Фонарь Диогена
Шрифт:
Установка веры раскрывается также в книге через ее сопоставление с установкой «бесконечного самоотречения» (Resignation). Сопоставление ведется на примерах и на фигурах: здесь Авраам – «Рыцарь Веры», а «Рыцарь Бесконечного Самоотречения» – это влюбленный юноша, у которого «все содержание жизни заключено в его любви» и хотя союз отчего-либо недостижим, невозможен, чувство «не может быть переведено из идеальности в реальность», все равно «он не отказывается от своей любви ни за какие блага». Его чувство остается его постоянным воспоминанием, его болью – однако он знает, что ничего не поделать, «в своем бесконечном самоотречении он примирился с наличным существованием», и его любовь окончательно закрепляется в идеальном: она «станет для него выражением вечной любви… разъяснится в любви к вечной сущности». Поэтому «в бесконечном самоотречении заложены мир и покой, и утешение в боли» [288] . По Кьеркегору, такая психологическая формация – в ближайшей связи с верой. Она прямо входит в состав «формации веры» и больше того, составляет почти все ее содержание, так что от веры ее отделяет всего один элемент, один решающий шаг или скорее прыжок: прыжок в абсурд. «Рыцарь веры… делает абсолютно то же самое, что и тот, другой рыцарь, он в бесконечном отказе отдает ту любовь, которая составляет содержание всей его жизни, он примирен в боли; однако здесь происходит чудо, он осуществляет еще одно движение, самое удивительное из всех, ибо он говорит: “Я все же верю, что получу ее, именно силой абсурда, силой того, что для Бога все возможно”» [289] . И отсюда видно уже, что для Кьеркегора «бесконечное самоотречение – это последняя стадия, непосредственно предшествующая вере, так что ни один из тех, кто не осуществил этого движения, не имеет веры» [290] . Финальное «удивительное движение» приносит и резкую смену эмоциональной атмосферы: если самоотречению отвечает «покой в болезненной тоске», то вере – «радость силой абсурда», и в этой радости, говорит Кьеркегор, –
288
Там же.

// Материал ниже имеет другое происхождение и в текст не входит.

-- ==== Sys2Proof/Laws/State.lean ====
section
/-! SUPPORT. What each named update of the state leaves in each field: one lemma per field per update. -/

namespace Sys2Proof.Machine

variable (s : State)

/-! ### `setRx` -/

@[simp] theorem setRx_rx (r : RxRegs) : (s.setRx r).rx = r := rfl
@[simp] theorem setRx_tx (r : RxRegs) : (s.setRx r).tx = s.tx := rfl
@[simp] theorem setRx_gCrc (r : RxRegs) : (s.setRx r).gCrc = s.gCrc := rfl
@[simp] theorem setRx_out (r : RxRegs) : (s.setRx r).out = s.out := rfl
@[simp] theorem setRx_events (r : RxRegs) : (s.setRx r).events = s.events := rfl
@[simp] theorem setRx_txEvents (r : RxRegs) : (s.setRx r).txEvents = s.txEvents := rfl
@[simp] theorem setRx_wire (r : RxRegs) : (s.setRx r).wire = s.wire := rfl
@[simp] theorem setRx_script (r : RxRegs) : (s.setRx r).script = s.script := rfl

/-! ### `setTx` -/

@[simp] theorem setTx_rx (x : TxRegs) : (s.setTx x).rx = s.rx := rfl
@[simp] theorem setTx_tx (x : TxRegs) : (s.setTx x).tx = x := rfl
@[simp] theorem setTx_gCrc (x : TxRegs) : (s.setTx x).gCrc = s.gCrc := rfl
@[simp] theorem setTx_out (x : TxRegs) : (s.setTx x).out = s.out := rfl
@[simp] theorem setTx_events (x : TxRegs) : (s.setTx x).events = s.events := rfl
@[simp] theorem setTx_txEvents (x : TxRegs) : (s.setTx x).txEvents = s.txEvents := rfl
@[simp] theorem setTx_wire (x : TxRegs) : (s.setTx x).wire = s.wire := rfl
@[simp] theorem setTx_script (x : TxRegs) : (s.setTx x).script = s.script := rfl

/-! ### `setG` -/

@[simp] theorem setG_rx (v : U16) : (s.setG v).rx = s.rx := rfl
@[simp] theorem setG_tx (v : U16) : (s.setG v).tx = s.tx := rfl
@[simp] theorem setG_gCrc (v : U16) : (s.setG v).gCrc = v := rfl
@[simp] theorem setG_out (v : U16) : (s.setG v).out = s.out := rfl
@[simp] theorem setG_events (v : U16) : (s.setG v).events = s.events := rfl
@[simp] theorem setG_txEvents (v : U16) : (s.setG v).txEvents = s.txEvents := rfl
@[simp] theorem setG_wire (v : U16) : (s.setG v).wire = s.wire := rfl
@[simp] theorem setG_script (v : U16) : (s.setG v).script = s.script := rfl

/-! ### `setFn` -/

@[simp] theorem setFn_rx (r : FnResult) : (s.setFn r).rx = s.rx := rfl
@[simp] theorem setFn_tx (r : FnResult) : (s.setFn r).tx = s.tx := rfl
@[simp] theorem setFn_gCrc (r : FnResult) : (s.setFn r).gCrc = s.gCrc := rfl
@[simp] theorem setFn_out (r : FnResult) : (s.setFn r).out = { s.out with fn := some r } := rfl
@[simp] theorem setFn_events (r : FnResult) : (s.setFn r).events = s.events := rfl
@[simp] theorem setFn_txEvents (r : FnResult) : (s.setFn r).txEvents = s.txEvents := rfl
@[simp] theorem setFn_wire (r : FnResult) : (s.setFn r).wire = s.wire := rfl
@[simp] theorem setFn_script (r : FnResult) : (s.setFn r).script = s.script := rfl

/-! ### `emit` -/

@[simp] theorem emit_rx (e : RxEvent) : (s.emit e).rx = s.rx := rfl
@[simp] theorem emit_tx (e : RxEvent) : (s.emit e).tx = s.tx := rfl
@[simp] theorem emit_gCrc (e : RxEvent) : (s.emit e).gCrc = s.gCrc := rfl
@[simp] theorem emit_out (e : RxEvent) : (s.emit e).out = { s.out with ev := some e } := rfl
@[simp] theorem emit_events (e : RxEvent) : (s.emit e).events = s.events ++ [e] := rfl
@[simp] theorem emit_txEvents (e : RxEvent) : (s.emit e).txEvents = s.txEvents := rfl
@[simp] theorem emit_wire (e : RxEvent) : (s.emit e).wire = s.wire := rfl
@[simp] theorem emit_script (e : RxEvent) : (s.emit e).script = s.script := rfl

/-! ### `emitTx` -/

@[simp] theorem emitTx_rx (e : TxEvent) : (s.emitTx e).rx = s.rx := rfl
@[simp] theorem emitTx_tx (e : TxEvent) : (s.emitTx e).tx = s.tx := rfl
@[simp] theorem emitTx_gCrc (e : TxEvent) : (s.emitTx e).gCrc = s.gCrc := rfl
@[simp] theorem emitTx_out (e : TxEvent) : (s.emitTx e).out = { s.out with txEv := some e } := rfl
@[simp] theorem emitTx_events (e : TxEvent) : (s.emitTx e).events = s.events := rfl
@[simp] theorem emitTx_txEvents (e : TxEvent) : (s.emitTx e).txEvents = s.txEvents ++ [e] := rfl
@[simp] theorem emitTx_wire (e : TxEvent) : (s.emitTx e).wire = s.wire := rfl
@[simp] theorem emitTx_script (e : TxEvent) : (s.emitTx e).script = s.script := rfl

/-! ### `transmit` -/

@[simp] theorem transmit_rx (b : Byte) : (s.transmit b).rx = s.rx := rfl
@[simp] theorem transmit_tx (b : Byte) : (s.transmit b).tx = s.tx := rfl
@[simp] theorem transmit_gCrc (b : Byte) : (s.transmit b).gCrc = s.gCrc := rfl
@[simp] theorem transmit_out (b : Byte) : (s.transmit b).out = s.out := rfl
@[simp] theorem transmit_events (b : Byte) : (s.transmit b).events = s.events := rfl
@[simp] theorem transmit_txEvents (b : Byte) : (s.transmit b).txEvents = s.txEvents := rfl
@[simp] theorem transmit_wire (b : Byte) : (s.transmit b).wire = s.wire ++ [b] := rfl
@[simp] theorem transmit_script (b : Byte) : (s.transmit b).script = s.script := rfl

/-! ### `rxClear` -/

@[simp] theorem rxClear_rx : s.rxClear.rx = s.rx.clear := rfl
@[simp] theorem rxClear_tx : s.rxClear.tx = s.tx := rfl
@[simp] theorem rxClear_gCrc : s.rxClear.gCrc = s.gCrc := rfl
@[simp] theorem rxClear_out : s.rxClear.out = s.out := rfl
@[simp] theorem rxClear_events : s.rxClear.events = s.events := rfl
@[simp] theorem rxClear_txEvents : s.rxClear.txEvents = s.txEvents := rfl
@[simp] theorem rxClear_wire : s.rxClear.wire = s.wire := rfl
@[simp] theorem rxClear_script : s.rxClear.script = s.script := rfl

/-! ### `txClear` -/

@[simp] theorem txClear_rx : s.txClear.rx = s.rx := rfl
@[simp] theorem txClear_tx : s.txClear.tx = TxRegs.cleared := rfl
@[simp] theorem txClear_gCrc : s.txClear.gCrc = s.gCrc := rfl
@[simp] theorem txClear_out : s.txClear.out = s.out := rfl
@[simp] theorem txClear_events : s.txClear.events = s.events := rfl
@[simp] theorem txClear_txEvents : s.txClear.txEvents = s.txEvents := rfl
@[simp] theorem txClear_wire : s.txClear.wire = s.wire := rfl
@[simp] theorem txClear_script : s.txClear.script = s.script := rfl

/-! ### `resolve` -/

@[simp] theorem resolve_rx (e : RxEvent) : (s.resolve e).rx = s.rx.clear := rfl
@[simp] theorem resolve_tx (e : RxEvent) : (s.resolve e).tx = s.tx := rfl
@[simp] theorem resolve_gCrc (e : RxEvent) : (s.resolve e).gCrc = s.gCrc := rfl
@[simp] theorem resolve_out (e : RxEvent) : (s.resolve e).out = { s.out with ev := some e } := rfl
@[simp] theorem resolve_events (e : RxEvent) : (s.resolve e).events = s.events ++ [e] := rfl
@[simp] theorem resolve_txEvents (e : RxEvent) : (s.resolve e).txEvents = s.txEvents := rfl
@[simp] theorem resolve_wire (e : RxEvent) : (s.resolve e).wire = s.wire := rfl
@[simp] theorem resolve_script (e : RxEvent) : (s.resolve e).script = s.script := rfl

/-! ### `raiseRx` -/

@[simp] theorem raiseRx_rx (e : RxEvent) : (s.raiseRx e).rx = s.rx.clear := rfl
@[simp] theorem raiseRx_tx (e : RxEvent) : (s.raiseRx e).tx = s.tx := rfl
@[simp] theorem raiseRx_gCrc (e : RxEvent) : (s.raiseRx e).gCrc = s.gCrc := rfl
@[simp] theorem raiseRx_out (e : RxEvent) : (s.raiseRx e).out = { s.out with ev := some e } := rfl
@[simp] theorem raiseRx_events (e : RxEvent) : (s.raiseRx e).events = s.events ++ [e] := rfl
@[simp] theorem raiseRx_txEvents (e : RxEvent) : (s.raiseRx e).txEvents = s.txEvents := rfl
@[simp] theorem raiseRx_wire (e : RxEvent) : (s.raiseRx e).wire = s.wire := rfl
@[simp] theorem raiseRx_script (e : RxEvent) : (s.raiseRx e).script = s.script := rfl

/-! ### `raiseTx` -/

@[simp] theorem raiseTx_rx (e : TxEvent) : (s.raiseTx e).rx = s.rx := rfl
@[simp] theorem raiseTx_tx (e : TxEvent) : (s.raiseTx e).tx = s.tx := rfl
@[simp] theorem raiseTx_gCrc (e : TxEvent) : (s.raiseTx e).gCrc = s.gCrc := rfl
@[simp] theorem raiseTx_out (e : TxEvent) : (s.raiseTx e).out = { s.out with txEv := some e } := rfl
@[simp] theorem raiseTx_events (e : TxEvent) : (s.raiseTx e).events = s.events := rfl
@[simp] theorem raiseTx_txEvents (e : TxEvent) : (s.raiseTx e).txEvents = s.txEvents ++ [e] := rfl
@[simp] theorem raiseTx_wire (e : TxEvent) : (s.raiseTx e).wire = s.wire := rfl
@[simp] theorem raiseTx_script (e : TxEvent) : (s.raiseTx e).script = s.script := rfl

/-! ### `withScript` -/

@[simp] theorem withScript_rx (items : List Item) : (s.withScript items).rx = s.rx := rfl
@[simp] theorem withScript_tx (items : List Item) : (s.withScript items).tx = s.tx := rfl
@[simp] theorem withScript_gCrc (items : List Item) : (s.withScript items).gCrc = s.gCrc := rfl
@[simp] theorem withScript_out (items : List Item) : (s.withScript items).out = s.out := rfl
@[simp] theorem withScript_events (items : List Item) : (s.withScript items).events = s.events := rfl
@[simp] theorem withScript_txEvents (items : List Item) : (s.withScript items).txEvents = s.txEvents := rfl
@[simp] theorem withScript_wire (items : List Item) : (s.withScript items).wire = s.wire := rfl
@[simp] theorem withScript_script (items : List Item) : (s.withScript items).script = items ++ s.script := rfl

/-! ### `beginCycle` -/

@[simp] theorem beginCycle_rx (i : Item) (rest : List Item) : (beginCycle i rest s).rx = s.rx := rfl
@[simp] theorem beginCycle_tx (i : Item) (rest : List Item) : (beginCycle i rest s).tx = s.tx := rfl
@[simp] theorem beginCycle_gCrc (i : Item) (rest : List Item) : (beginCycle i rest s).gCrc = s.gCrc := rfl
@[simp] theorem beginCycle_out (i : Item) (rest : List Item) : (beginCycle i rest s).out = cycleOutputs s.tx (itemPins i) := rfl
@[simp] theorem beginCycle_events (i : Item) (rest : List Item) : (beginCycle i rest s).events = s.events := rfl
@[simp] theorem beginCycle_txEvents (i : Item) (rest : List Item) : (beginCycle i rest s).txEvents = s.txEvents := rfl
@[simp] theorem beginCycle_wire (i : Item) (rest : List Item) : (beginCycle i rest s).wire = s.wire := rfl
@[simp] theorem beginCycle_script (i : Item) (rest : List Item) : (beginCycle i rest s).script = rest := rfl

@[simp] theorem beginCycle_view (i : Item) (rest : List Item) : (beginCycle i rest s).view = s.view := rfl

/-! ### `rx_clear()`'s registers, and the outputs at the start of a cycle -/

@[simp] theorem clear_state (r : RxRegs) : r.clear.state = .awaitingMarker := rfl
@[simp] theorem clear_len (r : RxRegs) : r.clear.len = 0 := rfl
@[simp] theorem clear_cnt (r : RxRegs) : r.clear.cnt = 0 := rfl
@[simp] theorem clear_crc (r : RxRegs) : r.clear.crc = params.crcInit := rfl
@[simp] theorem clear_trailHi (r : RxRegs) : r.clear.trailHi = 0 := rfl
@[simp] theorem clear_buf (r : RxRegs) : r.clear.buf = r.buf := rfl
@[simp] theorem cycleOutputs_ev (x : TxRegs) (p : InPins) : (cycleOutputs x p).ev = none := rfl
@[simp] theorem cycleOutputs_txEv (x : TxRegs) (p : InPins) : (cycleOutputs x p).txEv = none := rfl
@[simp] theorem cycleOutputs_txCmdReady (x : TxRegs) (p : InPins) : (cycleOutputs x p).txCmdReady = txCmdReady x p := rfl
@[simp] theorem cycleOutputs_txArgReady (x : TxRegs) (p : InPins) : (cycleOutputs x p).txArgReady = txArgReady x p := rfl
@[simp] theorem cycleOutputs_txOut (x : TxRegs) (p : InPins) : (cycleOutputs x p).txOut = txOffer x p := rfl
@[simp] theorem cycleOutputs_fn (x : TxRegs) (p : InPins) : (cycleOutputs x p).fn = none := rfl


end Sys2Proof.Machine
end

С. 45.
289
Там же. С. 46.
290
Там же.
Пытаясь понять, интерпретировать эту религиозно-психологическую конструкцию, мы прежде всего замечаем ее биографические мотивации. Психологическая канва отношения Кьеркегора к Регине в его развитии – убеждение в невозможности союза, разрыв, новая надежда, последний крах «земных» надежд с ее замужеством, но прочное сохранение чувства к ней в душе – вполне соответствует его описанию бесконечного самоотречения, и выше мы писали уже, что лишь единственно в вере, в силу ее абсурдности, ему виделась возможность вернуть Регину, как Авраам вернул Исаака. Утверждение тесной связи двух установок отвечало биографической, экзистенциальной потребности; но в то же время, в своем религиозно-психологическом существе оно вполне может казаться неубедительным, искусственным. Отчего, с какой стати бесконечное самоотречение, как оно описано Кьеркегором, есть главное содержание веры, ее предварительная стадия и необходимая предпосылка? На первый взгляд, опыт веры, устанавливающий связь человека с Богом, актуализующий фундаментальное онтологическое отношение Человек – Бог, вообще едва ли имеет нечто общее с кьеркегоровскими перипетиями невозможной, но незабвенной любви. И все же увидеть общее можно. Вера – альтернативная установка сознания по отношению ко всем установкам обыденного эмпирического существования человека, ее предпосылка – событие обращения, в котором происходит «отвержение мира», отбрасывание мирских ценностей, обретение совершенной независимости от мирских стихий. Но именно такая независимость и обретается, по Кьеркегору, в бесконечном самоотречении: «Тот, кто бесконечно отрекся, самодостаточен» [291] . Общность здесь очевидна; и в итоге, бесконечное самоотречение может быть понято как некая приуготовительная вариация на тему обращения, своеобразная подготовка обращения, – и, стало быть, как предпосылка веры.
291
Там же. С. 44.
Философская стратегия книги определяется так: «Извлечь из повести об Аврааме ее диалектическое содержание в форме определенных проблем» [292] . Проблем выделяется всего три, но в трех соответствующих разделах их разбирается на поверку много больше. Весь этот спектр проблем связан смысловым единством: здесь всюду тематизируется один из главнейших вопросов философии Кьеркегора, отношение между Этическим Сознанием и Религиозным Сознанием. И уже в Первой проблеме философ берет быка за рога, обнажая глубокий конфликт в самой природе этого отношения. Бесспорно, такое видение темы подсказывается, если, если не прямо диктуется, выбором представителя Религиозного Сознания и эталонного религиозного акта: в жертвоприношении Исаака нельзя не увидеть конфликта между этическим и религиозным. Трактовка этого конфликта у Кьеркегора базируется на особом понятии, которое он вводит в формулировке Первой проблемы: Существует ли промыслительная приостановка этического? По своей сути, это понятие (teleologische Suspension, «телеологическое устранение» в переводе Н. В. Исаевой и С. А. Исаева) совсем несложно. Принося Исаака в жертву, Авраам поступает по своей вере – но против всякой этики. Мы тем не менее ощущаем, что его нельзя рассматривать как простого преступника, и стремимся найти возможность хоть в каком-либо смысле его оправдать, истолковать его деяние как не являющееся преступным. Концепт Кьеркегора – это и есть предлагаемый им способ истолкования.
292
Там же. С. 52.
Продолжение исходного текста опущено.